Whilst walking across the stalk of a T-junction a year or so back, a car with fog lights pointlessly blazing nearly turns into me. Fog lights on - but no sign of an indicator. I jump out of the way, and yell 'use your effing indicators and turn your fog lights off you etc'

He stops, lowers his window and goes 'yer what?'
So I repeat. 
He looks increasingly aggressive, I think oh bugger (meanwhile my mate has legged it),
but his girlfriend subdues him. He spits 'They're not fog lights, they're spot-lights'.

'What? Are you driving a fucking kitchen?' I asked, and wandered off in my most nonchalant not-about-to-run-like-hell manner.


----------



## John-H (Jul 13, 2005)

The whole point is to see and be seen when visibility is "seriously reduced" but not to obscure the vision of others. Most fog lights are used inappropriately and cause dazzle and annoyance.
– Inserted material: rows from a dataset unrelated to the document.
-- ==== Sys2Proof/Tests/Slice0.lean ====
section
/-! SUPPORT. Tests of the model: the checks of well-formedness, worked cases of the spec, one small
step for the commands, and for each statement with hypotheses a state and operands that meet them. -/

namespace Sys2Proof.Tests

set_option Elab.async false

open Sys2Proof Sys2Proof.Machine

/-! ## A small station

Station 1 owns section 10 toward station 2 at E1 and is the far end of section 11 toward station 3
at E2; both are TWO-WAY and form through pair 1. Lever 2 releases trains into section 10, lever 4
into section 11; levers 1 and 3 are the home levers. -/

def channelA : ChannelCfg := ⟨2, 128, 192, 320, 2, 25, 8000, 14400, 12800, true⟩
def endA : EndCfg := ⟨10, 2, .twoWay, true, true, some 0, [.here 0], [.here 1], some 1, some 2, some 0⟩
def endB : EndCfg :=
  ⟨11, 3, .twoWay, false, true, some 2, [], [.here 3, .here 4], some 3, some 5, none⟩

/-- The code table of section 4.8. -/
def codesA : List CodeCfg :=
  [⟨[some 1], .attention⟩, ⟨[some 2], .entering⟩, ⟨[some 2, some 2], .outOfSection⟩,
   ⟨[some 4, some 4], .cancel⟩, ⟨[some 7], .obstruction⟩, ⟨[some 3, some 1], .offer 1⟩,
   ⟨[some 1, some 3], .offer 2⟩, ⟨[some 3, some 2], .offer 3⟩,
   ⟨[some 2, some 3, some 2], .offer 5⟩, ⟨[some 5, none], .testing⟩, ⟨[none, none, none], .other⟩]

def exprsA : List Expr :=
  [⟨1, .reverse, [[.trackClear (.here 6), .releaseAvailable 0]]⟩, ⟨1, .normal, []⟩,
   ⟨1, .control, [[.trackClear (.here 6)]]⟩, ⟨3, .reverse, [[.releaseAvailable 1]]⟩,
   ⟨3, .normal, []⟩, ⟨3, .control, []⟩]

def station : Configuration :=
  { Configuration.absent with
    address := 1
    channels := Vector.replicate 12 channelA
    levers := upd (upd (Vector.replicate 64 ⟨none, none, none, none⟩) 1 fun _ =>
      ⟨some 0, some 0, some 0, some 0⟩) 3 fun _ => ⟨some 1, some 1, some 1, some 0⟩
    timers := upd (Vector.replicate 8 none) 0 fun _ => some ⟨1, .here 6, 120⟩
    exprs := exprsA
    codes := build 24 fun k => codesA[k.val]?
    subs := upd (Vector.replicate 16 none) 0 fun _ => some ⟨2, 3⟩
    ends := upd (upd (Vector.replicate 6 none) 0 fun _ => some endA) 1 fun _ => some endB
    pairs := upd (Vector.replicate 2 none) 0 fun _ => some ⟨0, 1, [1, 3]⟩ }

/-- The image of a configuration, as a panel would stage it. -/
def imageOf (c : Configuration) : List Staged :=
  c.statics.filterMap fun r => (c.content r).map fun v => ⟨r, v.bytes⟩

/-- The station running in a service state, every record new. -/
def at_ (v : Service) : State :=
  { State.reset with
    power := .running, service := v, hasConfig := true, cfg := station, scanned := true, judged := true
    channels := Vector.replicate 12 (Channel.fresh 12800) }

/-- The station IN SERVICE. -/
def base : State := at_ .inService

/-- The part ready for loading. -/
def bare : State := { State.reset with power := .running }

/-- The state after a command. -/
def after (i : Instr) (s : State) : State :=
  match exec i s with
  | .next t => t
  | _ => s

def wheels : Sample := .valid ⟨60, by decide⟩
def clearCh : Channel := { Channel.fresh 12800 with decision := .clear }

/-- The station IN SERVICE with a channel record in track 1. -/
def withCh (ch : Channel) : State := { base with channels := upd base.channels 0 fun _ => ch }

/-- A scan that reads every input open and both lanes right. -/
def quiet : ScanInputs := ⟨0, 0, 0, 0, 0, 0, 0, false, 0, 0⟩

/-! ## Well-formedness: one ill-formed command for each check -/

theorem test_wf_header : (Instr.failedReceived ⟨16, 2⟩ [10]).wellFormed = false := by decide
theorem test_wf_source : (Instr.failedReceived ⟨1, 0⟩ [10]).wellFormed = false := by decide
theorem test_wf_open : (Instr.openReceived ⟨0, 2⟩ [⟨256, true, 0⟩]).wellFormed = false := by decide
theorem test_wf_ack :
    (Instr.openAckReceived ⟨0, 2⟩ ⟨256, true, .blocked, .none⟩).wellFormed = false := by decide
theorem test_wf_state : (Instr.sectionStateReceived ⟨0, 2⟩
    ⟨10, .clear, .inward, 1, none, false, false, none⟩).wellFormed = false := by decide
theorem test_wf_report : (Instr.endReportReceived ⟨0, 2⟩
    ⟨.inService, .inn, [⟨10, none, .none, 256, false⟩], []⟩).wellFormed = false := by decide
theorem test_wf_request :
    (Instr.requestReceived ⟨1, 2⟩ ⟨10, 40, .accept, 0⟩).wellFormed = false := by decide
theorem test_wf_answer :
    (Instr.answerReceived ⟨1, 2⟩ ⟨10, 256, .taken⟩).wellFormed = false := by decide
theorem test_wf_bell :
    (Instr.bellReceived ⟨1, 2⟩ ⟨10, false, false, []⟩).wellFormed = false := by decide
theorem test_wf_failed : (Instr.failedReceived ⟨0, 2⟩ [256]).wellFormed = false := by decide
theorem test_wf_stale : (Instr.endReportStale 0).wellFormed = false := by decide
theorem test_wf_bad_frame :
    (Instr.badCommandFrame (frameOf 13 [])).wellFormed = false := by decide +kernel
theorem test_wf_record : (Instr.loadRecord 5 1 [1, 1, 0]).wellFormed = false := by decide
theorem test_wf_record_index :
    (Instr.loadRecord 5 65536 [1, 1, 0, 0]).wellFormed = false := by decide
theorem test_wf_repair : (Instr.repairRecord 2 769 [0]).wellFormed = false := by decide
theorem test_wf_time : (Instr.setTime 16777216).wellFormed = false := by decide
theorem test_wf_channel : (Instr.restoreChannel 256).wellFormed = false := by decide
theorem test_wf_arrival : (Instr.arrivalRelease 256).wellFormed = false := by decide
theorem test_wf_section : (Instr.readSection 256).wellFormed = false := by decide
theorem test_wf_track : (Instr.readTrack 256).wellFormed = false := by decide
Why is it that the slightest mist causes people to turn them on despite still being able to see as far as the horizon? And some people use them as a bling fashion accessory!

They should really only be used in thick fog when there is no car in front or behind. When someone comes up behind, you should turn your rear fog light OFF to stop dazzling them and if you come up behind someone you should stop dazzling _them_ by turning your front fog lights OFF, although due to the way the switch works you may not be able to keep the rear one on if needed. Thus in todays conjested traffic there should be little need to use them at all. The complete opposite seems to happen and it's about time the police stopped offenders and issued tickets like they would for a faulty brake light :evil:

They should bring back public information films and start educating people how to use them properly and whilst they are at it; tell them to keep left when not overtaking!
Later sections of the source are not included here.